Manifeste Liber… les ecrans

Transcription

Manifeste Liber… les ecrans
LIBERONS LES ECRANS.
Aujourd’hui, en France, il y a 5280 écrans, quand en 1993 il y en avait
4272 : soit 1008 écrans de plus en 10 ans. Cela devrait être une bonne
nouvelle pour le cinéma. Et bien non !
Ne soyons pas dupes : ces écrans n’ont pas pour vocation d’offrir plus
de diversité !
L’espace et la durée d’exposition des films indépendants sont
aujourd’hui de plus en plus réduits, et menacés. Pourtant, ces mêmes
films, s’ils sont maintenus dans la durée avec un nombre suffisant
d’écrans, trouvent un public et une cohérence économique.

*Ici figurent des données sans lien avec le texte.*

-- ==== Sys2Proof/Machine/State.lean ====
section
/-! DEFINITION. The machine's state as plain data: every register of the management space (by address, in `regs`), every
memory, buffer, queue, table, counter, mode and pin that the spec gives the module, and the queue of waiting commands. -/
namespace Sys2Proof.Machine

/-! ### Callers and figures (R113, R114, R129, R133, R147, R150) -/

/-- The slip counters of a context on a Caller (R129, R159). -/
structure Slip where
  last : Nat := 0
  max : Nat := 0
  sum : Nat := 0
  wait : Nat := 0
  ack : Nat := 0
  floor : Nat := 0
  fetch : Nat := 0
deriving DecidableEq, Repr

/-- The in-flight transfer record of R150: the descriptor and the first segment not completed. -/
structure XferRec where
  desc : List Byte
  seg : Nat
deriving DecidableEq, Repr

/-- The words of HUB_XLF that travel with a Caller record (R203). -/
structure XlfRec where
  w0 : Word
  w1 : Word
  w2 : Word
  w3 : Word
deriving DecidableEq, Repr

/-- A Caller's state for one context (R113), with what the step in progress has reached. -/
structure CallerCtx where
  pc : BitVec 24 := 0
  anchor : BitVec 64 := 0
  slip : Slip := {}
  /-- the wait-registration flag -/
  waitReg : Bool := false
  xfer : Option XferRec := none
  /-- the figure at `pc` has launched before and relaunches without a new floor (R150) -/
  relaunch : Bool := false
  /-- the Caller holds at its figure (R151), for this FIGERR code, 0 for the errors that have none -/
  held : Bool := false
  figerr : Fin 16 := 0
  xlf : Option XlfRec := none
  /-- the Caller holds, with this FIGERR code, at the first figure it has not launched (R139, R143, R220, R349) -/
  pend : Option (Fin 16) := none
  /-- has launched HALT in the step in progress (R146) -/
  halted : Bool := false
  /-- TD_CTXTAB as the step in progress uses it (R158) -/
  table : Word := 0
  /-- sequence of CMP figures in the step (R382) -/
  cmpSeq : BitVec 16 := 0
deriving DecidableEq, Repr

/-- States of TD_CALLSTATE.STATE (R159). -/
inductive CallSt where
  | idle | fetch | floor | running | wait | halted | held | switching
deriving DecidableEq, Repr

/-- What a launched figure has still to do before FIGURE_ACK. -/
inductive Work where
  /-- nothing: its effect is complete -/
  | done
  /-- waits for the Result of its anchor cell (R54, R81) -/
  | result
  /-- accumulates; `left` dies' wide partials are outstanding (R121) -/
  | accum (left : Nat)
  /-- its transfers (R189): next segment to issue, and the failure of lowest index -/
  | xfer (next : Nat) (failed : Option (Nat × Fin 16)) (stopped : Bool)
  /-- its flits (R125): the payload flits read from SRAM so far -/
  | send (next : Nat)
  /-- a SKIP_IF that waits for its VALUE (R131) -/
  | value
deriving DecidableEq, Repr

/-- What a launch changes in its Caller's state: a figure that waits for a Result has not launched for a context switch (R54). -/
structure PreLaunch where
  anchor : BitVec 64 := 0
  slip : Slip := {}
  cmpSeq : BitVec 16 := 0
  relaunch : Bool := false
deriving DecidableEq, Repr

/-- A launched figure: its 32 bytes, its descriptor, its context's window and entropy draw, and its progress. -/
structure Running where
  fig : List Byte
  desc : List Byte := []
  ctx : CtxId
  win : Word
  launch : BitVec 64
  entropy : BitVec 64 := 0
  step : BitVec 64 := 0
  /-- the global anchor, once known: NONE or a value (R46) -/
  anchor : Option (Option Int) := none
  accs : List Acc := []
  /-- FP32 partials of a RELAXED reduction, with the overflows met (R61) -/
  fps : List Fv := []
  /-- conditions gathered for TD_NUMSTAT (R67) -/
  fl : NumFlags := 0
  work : Work
  /-- mover tag of a SEND (R90), and the mover that carries it (R191) -/
  sendTag : Option (Fin 256) := none
  mover : Option (Fin 8) := none
  /-- FP32 partials received so far, by entry (R61) -/
  got : List (BitVec 12 × Nat) := []
  /-- CMP sequence of a figure with CMP set (R382), and its hash once formed (R381) -/
  cmp : BitVec 16 := 0
  hash : Option (BitVec 64) := none
  pc : BitVec 24 := 0
  /-- PC after the figure: the next figure, or a SKIP_IF's target -/
  newPc : BitVec 24 := 0
  /-- a plan switch has changed the entry that the figure uses (R220) -/
  entryGone : Bool := false
  /-- the Caller's state for the context as it was before the launch (R54) -/
  pre : PreLaunch := {}
deriving DecidableEq, Repr

/-- A Caller: what it runs now, its prefetched figures, its run queue and its launch conditions (R112, R114, R127). -/
structure Caller where
  ctx : Option CtxId := none
  st : CallSt := .idle
  queue : List CtxId := []
  /-- fetched figures, by figure index -/
  fetched : List (BitVec 24 × List Byte) := []
  /-- RELEASE received for the wait of the figure at PC -/
  rel : Bool := false
  /-- PREEMPT, SAVE or UNLOAD asks for the next boundary -/
  stop : Bool := false
  /-- the beats at which the launch conditions of R127 were last met -/
  ackBeat : BitVec 64 := 0
  fetchBeat : BitVec 64 := 0
  relBeat : BitVec 64 := 0
  /-- its value towards the heat class (R133) -/
  heat : Fin 8 := 0
  run : Option Running := none
deriving DecidableEq, Repr

/-! ### Sync objects and anchor cells (R51, R138) -/

/-- An entry of the waiter table (R138): slot 0-47 Caller 4n+k, 48-63 the guest. -/
structure Waiter where
  slot : Fin 64
  obj : ObjId
  thr : BitVec 20
  ctx : CtxId
deriving DecidableEq, Repr

/-- States of an anchor cell (R52). -/
inductive CellSt where
  | free | collecting | done
deriving DecidableEq, Repr

/-- Where an anchor-cell message came from: a Caller of this module, or a module over an external port (R56). -/
inductive Sender where
  | local (c : CtxId) (d : DieId) (k : CallerId)
  | remote (x : XPort) (m : ModId)
deriving DecidableEq, Repr

/-- An anchor cell (R52), and where each participant's post came from, to which its Result returns. -/
structure Cell where
  st : CellSt := .free
  tag : BitVec 48 := 0
  count : BitVec 8 := 0
  posts : BitVec 255 := 0
  rels : BitVec 255 := 0
  value : BitVec 32 := 0
  who : List (Fin 256 × Sender) := []
deriving DecidableEq, Repr

/-! ### Paging and transfers (R182, R185, R189 to R192) -/

/-- A TLB entry (R182). -/
structure TlbEnt where
  tlb : Fin 44
  ctx : CtxId
  vpn : BitVec 27
  ppn : BitVec 27
  rd : Bool
  wr : Bool
deriving DecidableEq, Repr

/-- A walk in flight (R182); `stale` when an invalidation began after it (R185); `quiet` when its fault raises nothing: a walk
ahead (R183), or one whose figure has stopped since (R201). -/
structure Walk where
  tlb : Fin 44
  ctx : CtxId
  vpn : BitVec 27
  stale : Bool
  quiet : Bool := false
deriving DecidableEq, Repr

/-- A segment issued and not complete (R189, R193). -/
structure Seg where
  die : DieId
  caller : CallerId
  ctx : CtxId
  idx : Nat
  stream : Bool
  scale : Bool
  dir : Fin 3
  va : Nat
  sram : Nat
  len : Nat
  pa : Nat
  /-- mover tag (R90), none for a STREAM -/
  tag : Option (Fin 256)
  /-- the mover that carries it, once one is free (R191) -/
  mover : Option (Fin 8) := none
  /-- the slot-plan entry that admits it, 0 for class 4, and its lines that the ledger has still to grant (R188, R209, R218) -/
  entry : Nat := 0
  lines : Nat := 0
  /-- an invalidation waits for this access (R185, R187) -/
  inval : Bool := false
  /-- the lowest fault code that another module answered (R203, R323) -/
  fail : Option (Fin 16) := none
  pc : BitVec 24
  issued : BitVec 64
deriving DecidableEq, Repr

/-- A read request to a stack that holds a read tag (R192). -/
structure ReadReq where
  requester : Fin 16
  st : StackId
  offset : BitVec 36
  bytes : Nat
  tag : Fin 1024
  issued : BitVec 64
deriving DecidableEq, Repr

/-! ### Contexts (R145 to R157) -/

/-- What a context does once its Callers have reached a boundary (R145, R149). -/
inductive Stop where
  | preempt
  | save (base : BitVec 48) (half : Nat)
  | unload
deriving DecidableEq, Repr

/-- A save in progress (R154): the base of the half written, its generation, the state before SAVE, and whether step 1 has
been made. -/
structure SaveOp where
  half : BitVec 48
  gen : BitVec 64
  prior : Fin 8
  zeroed : Bool
deriving DecidableEq, Repr

/-- A restore in progress (R155): the base of the half accepted, that of the other half, the half size, and the die set of the
image. -/
structure RestoreOp where
  half : BitVec 48
  other : BitVec 48
  size : Nat
  dies : BitVec 12
deriving DecidableEq, Repr

/-- The header fields of a command that its completion repeats (R431). -/
structure CplKey where
  ch : ChanId
  tag : BitVec 16
  nocpl : Bool
  x15 : Bool
deriving DecidableEq, Repr

/-- What the hub holds for a context beyond its registers. -/
structure CtxHub where
  /-- the commands that wait for the Callers' boundaries, oldest first -/
  stops : List (Stop × CplKey) := []
  /-- a fault in flight during the stop makes the context HELD (R201) -/
  heldAfter : Bool := false
  save : Option (SaveOp × CplKey) := none
  restore : Option (RestoreOp × CplKey) := none
  /-- channel of its most recent START_STEP since LOAD or RESTORE, 0 before one (R430, R432) -/
  chan : ChanId := 0
deriving DecidableEq, Repr

/-! ### Ports and the mesh from both sides (R98, R99, R122, R205, R214, R217, R222, R228, R347 to R349) -/

/-- The launch a flit comes from: its die, Caller, context and launch beat. -/
structure Origin where
  die : DieId
  caller : CallerId
  ctx : CtxId
  launch : BitVec 64
deriving DecidableEq, Repr

/-- A flit of the plan (R222): its entry, FIRST mark, payload and payload length; the ports of its die that may carry it
(R125); and the figure that formed it, none for a flit that another module sent. -/
structure PlanFlit where
  entry : BitVec 12
  first : Bool
  payload : List Byte
  plen : Nat := 240
  ports : BitVec 8 := 0xFF
  origin : Option Origin
  /-- the input position whose transmit or receive buffer holds it, none while it waits for a place (R98, R217) -/
  place : Option (Fin 128) := none
deriving DecidableEq, Repr

/-- A flit in a port's replay store (R349): its number, its replays, and the destinations that have acknowledged it. -/
structure Stored where
  seq : BitVec 16
  flit : PlanFlit
  replays : Nat := 0
  /-- its replay is due in the pair's next plan slot -/
  due : Bool := false
  /-- slots since its burst without an IACK -/
  age : Nat := 0
  /-- the limit of R211 has deferred the replay that is due -/
  deferred : Bool := false
  /-- destination dies still to acknowledge it -/
  waitFor : List (Fin 32)
  /-- a plan switch has changed its entry: it takes no further slot (R220) -/
  gone : Bool := false
deriving DecidableEq, Repr

/-- A burst that awaits a destination's IACK (R348): the highest number it sent, if any, and the slots since. -/
structure SentBurst where
  dst : Fin 32
  high : Option (BitVec 16)
  age : Nat := 0
deriving DecidableEq, Repr

/-- The sending side of an internal pair (R347, R349): source mesh position, and destination die or split entry. -/
structure TxPair where
  src : Fin 128
  split : BitVec 12
  dst : Fin 32
  next : BitVec 16 := 0
  store : List Stored := []
  /-- replays sent in the last eight slots, one place per slot (R211) -/
  recent : List Nat := []
  /-- bursts without an IACK, oldest first -/
  bursts : List SentBurst := []
deriving DecidableEq, Repr

/-- The receiving side of an internal pair: the next number to land, the flits held above it, lock failures in a row
(R229), and the entry's landing cursor (R222). -/
structure RxPair where
  src : Fin 128
  split : BitVec 12
  die : DieId
  port : Fin 8
  next : BitVec 16 := 0
  held : List (BitVec 16 × PlanFlit) := []
  lockFails : Nat := 0
deriving DecidableEq, Repr

/-- A flit in a landing buffer (R122): `waiting` for a receiving figure when it is a PARTIAL. -/
structure LandFlit where
  flit : PlanFlit
  seq : BitVec 16
  waiting : Bool
deriving DecidableEq, Repr

/-- What a request moves: nothing that the model follows, a segment of a MOVE or STREAM, the lines of another module's request
from an external port to a stack or back, or the data of a context's load, save or restore (R31, R194, R210). -/
inductive GrantUse where
  | other
  | seg (d : DieId) (k : CallerId) (c : CtxId) (idx : Nat)
  | inbound (x : XPort) (st : StackId) (wr : Bool)
  | ctx (c : CtxId)
deriving DecidableEq, Repr

/-- One grant of the ledger for a slot (R214), with the lines it admits of its request. -/
structure Grant where
  req : LedReq
  slot : BitVec 64
  use : GrantUse := .other
  lines : Nat := 0
deriving DecidableEq, Repr

/-- A request queued at the ledger with the slot it reached it in. -/
structure Queued where
  req : LedReq
  slot : BitVec 64
  use : GrantUse := .other
  /-- lines still to be granted of a request that the ledger serves slot by slot; none for one granted whole -/
  left : Option Nat := none
  /-- slots that it has waited at the head of its queue through contention, and whether that was counted (R240) -/
  waited : Nat := 0
  counted : Bool := false
deriving DecidableEq, Repr

/-- The ledger, plan and mesh behind their registers (R209 to R222, R228). -/
structure Mesh where
  /-- queues of classes 4 and 5, oldest first -/
  queue : List Queued := []
  /-- the requester served last at each contended resource: positions, bonds and stacks, by class (R212) -/
  served : SMap Nat := []
  grants : List Grant := []
  /-- slots of the guest's last grants (R235) -/
  guestSlots : List Nat := []
  /-- the slot in which a pending switch was written (R220) -/
  switchSlot : BitVec 64 := 0
  /-- the element settings of the current slot: (element, code), BAR where unlisted (R223) -/
  settings : SMap Nat := []
  /-- a check of the standby bank is in progress (R219) -/
  checking : Bool := false
  /-- a failed element whose re-routing is in progress, oldest first (R228) -/
  rerouting : List (Fin 832) := []
  /-- connections of the active plan that a failed row has lost: (row, input) -/
  lost : List (Nat × Nat) := []
  /-- spare loops that the rows of the active plan use (R228, R241) -/
  loops : List Nat := []
  /-- self-test light of the present slot: reference positions sent and received on (R272) -/
  test : List (Nat × Nat) := []
  /-- flits formed and not yet departed, by entry, in payload order; those with a place stand in a transmit or receive buffer
  (R98, R217) -/
  tx : SMap (List PlanFlit) := []
  txPairs : List TxPair := []
  rxPairs : List RxPair := []
  landing : SMap (List LandFlit) := []
  /-- landing cursors by die and entry (R222) -/
  cursors : SMap (Option Nat) := []
deriving DecidableEq, Repr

L’extrême marginalisation d’un pan entier du cinéma met en danger
l’ensemble de la production de films : c’est la création qui est ainsi
attaquée, c’est-à-dire le fondement même du système qui permet au
cinéma français d’exister.
Cinéastes, producteurs et distributeurs indépendants, ensemble nous
demandons que dorénavant aucun film ne puisse monopoliser plus de
10 % des écrans.
Aujourd’hui les distributeurs multiplient les copies jusqu’à des niveaux
inégalés. Vendredi 02 janvier 2004 : 938 copies pour Némo, 998 pour Le
Seigneur des Anneaux, 645 pour Scary Movie 3, 441 pour Les Ripoux
(606 à sa sortie). Ces 4 films à eux seuls occupent 3022 écrans.
L’inflation des copies est devenue la règle au détriment de la vie des
films. C’est un peu comme au poker où pour entrer à certaines tables, il
faut pouvoir suivre avec du “lourd”. Et ici le “lourd”, c’est le nombre de
copies (cela devient en soi un argument publicitaire). Pour pouvoir
exister, des films, qui à priori n’auraient pas besoin d’un tirage aussi
élevé, sont contraints à une surenchère suicidaire.
Ce nombre considérable de copies occupe forcément un nombre
considérable d’écrans. Et souvent les films ont un ratio entrée/copie bien
inférieur au chiffre fatidique où, sans scrupule ni remords, on débarque
des films indépendants.
Conséquence : le manque de place pour l’exposition des films oblige les
distributeurs indépendants à se livrer à une lutte fratricide pour les
quelques écrans restants. La durée d’exposition des films se réduit de
plus en plus. Un film chasse l’autre, au manque d’espace se juxtapose le
manque de temps. Cette valse infernale tue toute possibilité d’une
exploitation commerciale efficace du cinéma indépendant.
La marche forcée « du plus d’écrans » est une véritable bulle
spéculative. Elle accentue la rotation des films, augmente les frais de
sortie, et fragilise encore plus la distribution indépendante. Tous y
perdent, sauf les propriétaires des multiplexes qui ont ainsi du sang frais
pour leurs fauteuils. Quand la bulle explosera, les circuits seront là pour
restructurer et donner le dernier coup d'accélérateur à la concentration.
Libérons les écrans de cette logique de consommation. Les films ne sont
pas des marchandises comme les autres.
Pour que le cinéma vive dans sa diversité, exigeons des instances de
régulation qu’aucun film n’occupe plus de 528 écrans.